**PROBLEM STATEMENT:**
As the answer, set down the lines below from the one containing "watchdog timer. -/" through the one containing "runReg CAL_CTRL (v ||| 1)", exactly and inclusively, and no others.

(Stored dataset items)
.....

-- ==== Sys2Proof/Machine/RowManage.lean ====
section
/-! DEFINITION. One meaning for each row of the table: Management, firmware, events, thermal control and Proof (R535 to R557). -/

namespace Sys2Proof.Machine

/-- BOOT_DONE (R538): The boot ROM finishes slot selection and boots firmware or none. -/
def execBootDone (s : State) : Host.Outcome State Fault Refusal :=
  run bootDone s

/-- IMAGE (R540): Update operation that checks an image and writes it to the idle slot as TRIAL. -/
def execImage (v : Word) (s : State) : Host.Outcome State Fault Refusal :=
  runReg MGT_UPD_CTRL (v &&& ~~~0x30#32 ||| 1) (wrUpdCtrl (v &&& ~~~0x30#32 ||| 1)) s

/-- CONFIRM (R540): Update operation that confirms a TRYING slot and advances the fuse counter. -/
def execConfirm (v : Word) (s : State) : Host.Outcome State Fault Refusal :=
  runReg MGT_UPD_CTRL (v &&& ~~~0x30#32 ||| 0x11) (wrUpdCtrl (v &&& ~~~0x30#32 ||| 0x11)) s

/-- KEY (R540): Update operation that blows the key hash into blank fuses. -/
def execKey (v : Word) (s : State) : Host.Outcome State Fault Refusal :=
  runReg MGT_UPD_CTRL (v &&& ~~~0x30#32 ||| 0x21) (wrUpdCtrl (v &&& ~~~0x30#32 ||| 0x21)) s

/-- UPDATE_DONE (R540): An update operation ends with its RESULT and sets DONE. -/
def execUpdateDone (seen : Seen) (flashOk : Bool) (s : State) : Host.Outcome State Fault Refusal :=
  runSeen seen (updateDone flashOk) s

/-- WDT_KICK (R541): Writing the key to MGT_WDT_KICK restarts the watchdog timer. -/
def execWdtKick (v : Word) (s : State) : Host.Outcome State Fault Refusal :=
  runReg MGT_WDT_KICK v (wrWdtKick v) s

/-- WDT_EXPIRE (R541): The watchdog expires and resets only the management processor. -/
def execWdtExpire (s : State) : Host.Outcome State Fault Refusal :=
  run wdtExpire s

/-- EVENT_RECORD (R545): The recorder takes one queued event and writes a new record, with snapshots, or absorbs it as a repeat.
-/
def execEventRecord (s : State) : Host.Outcome State Fault Refusal :=
  run eventRecord s

/-- EVR_D0_READ (R547): A read of EVR_D0 copies the selected record into a holding copy. -/
def execEvrD0Read (s : State) : Host.Outcome State Fault Refusal :=
  runRead evrD0Read s

/-- THERMAL_SAMPLE (R551): At each sensor sample Tmax is taken and the thermal level and sample rate are updated. -/
def execThermalSample (t : List Int) (s : State) : Host.Outcome State Fault Refusal :=
  run (thermalSample t) s

/-- TS_BROKEN (R550): A sensor out of range, failing conversion, or unchanged for 256 samples is marked broken. -/
def execTsBroken (i : Fin 12) (s : State) : Host.Outcome State Fault Refusal :=
  run (tsBroken i) s

/-- TS_BROKEN_CLEAR (R550): A W1C write of CPT_TS_BROKEN clears the bits of sensors that are no longer broken. -/
def execTsBrokenClear (v : Word) (healthy : BitVec 12) (s : State) : Host.Outcome State Fault Refusal :=
  runReg CPT_TS_BROKEN v (wrTsBroken v healthy) s

/-- THROTTLE_GATE (R553): The throttle gate toggles between open for ON µs and closed for OFF µs. -/
def execThrottleGate (s : State) : Host.Outcome State Fault Refusal :=
  run throttleGate s

/-- VM_SAMPLE (R554): At each 10 kHz sample the voltage monitors are checked against their limits. -/
def execVmSample (mv : List (BitVec 16)) (s : State) : Host.Outcome State Fault Refusal :=
  run (vmSample mv) s

/-- PROOF (R555): Writing CAL_CTRL.GO starts the selected Proof steps. -/
def execProof (v : Word) (s : State) : Host.Outcome State Fault Refusal :=
  runReg CAL_CTRL (v ||| 1) (wrCalCtrl (v ||| 1)) s

/-- CAL_ABORT (R555): Writing CAL_CTRL.ABORT ends Proof after the item in progress. -/
def execCalAbort (v : Word) (s : State) : Host.Outcome State Fault Refusal :=
  runReg CAL_CTRL (v ||| 2) (wrCalCtrl (v ||| 2)) s

/-- PROOF_ITEM_DONE (R556): A Proof step finishes an item, and the next item or step starts. -/
def execProofItemDone (seen : Seen) (vals : List Int) (s : State) : Host.Outcome State Fault Refusal :=
  runSeen seen (proofItemDone vals) s

end Sys2Proof.Machine
end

.....

**FINISHED TASK:**
/-- WDT_KICK (R541): Writing the key to MGT_WDT_KICK restarts the watchdog timer. -/
def execWdtKick (v : Word) (s : State) : Host.Outcome State Fault Refusal :=
  runReg MGT_WDT_KICK v (wrWdtKick v) s

/-- WDT_EXPIRE (R541): The watchdog expires and resets only the management processor. -/
def execWdtExpire (s : State) : Host.Outcome State Fault Refusal :=
  run wdtExpire s

/-- EVENT_RECORD (R545): The recorder takes one queued event and writes a new record, with snapshots, or absorbs it as a repeat.
-/
def execEventRecord (s : State) : Host.Outcome State Fault Refusal :=
  run eventRecord s

/-- EVR_D0_READ (R547): A read of EVR_D0 copies the selected record into a holding copy. -/
def execEvrD0Read (s : State) : Host.Outcome State Fault Refusal :=
  runRead evrD0Read s

/-- THERMAL_SAMPLE (R551): At each sensor sample Tmax is taken and the thermal level and sample rate are updated. -/
def execThermalSample (t : List Int) (s : State) : Host.Outcome State Fault Refusal :=
  run (thermalSample t) s

/-- TS_BROKEN (R550): A sensor out of range, failing conversion, or unchanged for 256 samples is marked broken. -/
def execTsBroken (i : Fin 12) (s : State) : Host.Outcome State Fault Refusal :=
  run (tsBroken i) s

/-- TS_BROKEN_CLEAR (R550): A W1C write of CPT_TS_BROKEN clears the bits of sensors that are no longer broken. -/
def execTsBrokenClear (v : Word) (healthy : BitVec 12) (s : State) : Host.Outcome State Fault Refusal :=
  runReg CPT_TS_BROKEN v (wrTsBroken v healthy) s

/-- THROTTLE_GATE (R553): The throttle gate toggles between open for ON µs and closed for OFF µs. -/
def execThrottleGate (s : State) : Host.Outcome State Fault Refusal :=
  run throttleGate s

/-- VM_SAMPLE (R554): At each 10 kHz sample the voltage monitors are checked against their limits. -/
def execVmSample (mv : List (BitVec 16)) (s : State) : Host.Outcome State Fault Refusal :=
  run (vmSample mv) s

/-- PROOF (R555): Writing CAL_CTRL.GO starts the selected Proof steps. -/
def execProof (v : Word) (s : State) : Host.Outcome State Fault Refusal :=
  runReg CAL_CTRL (v ||| 1) (wrCalCtrl (v ||| 1)) s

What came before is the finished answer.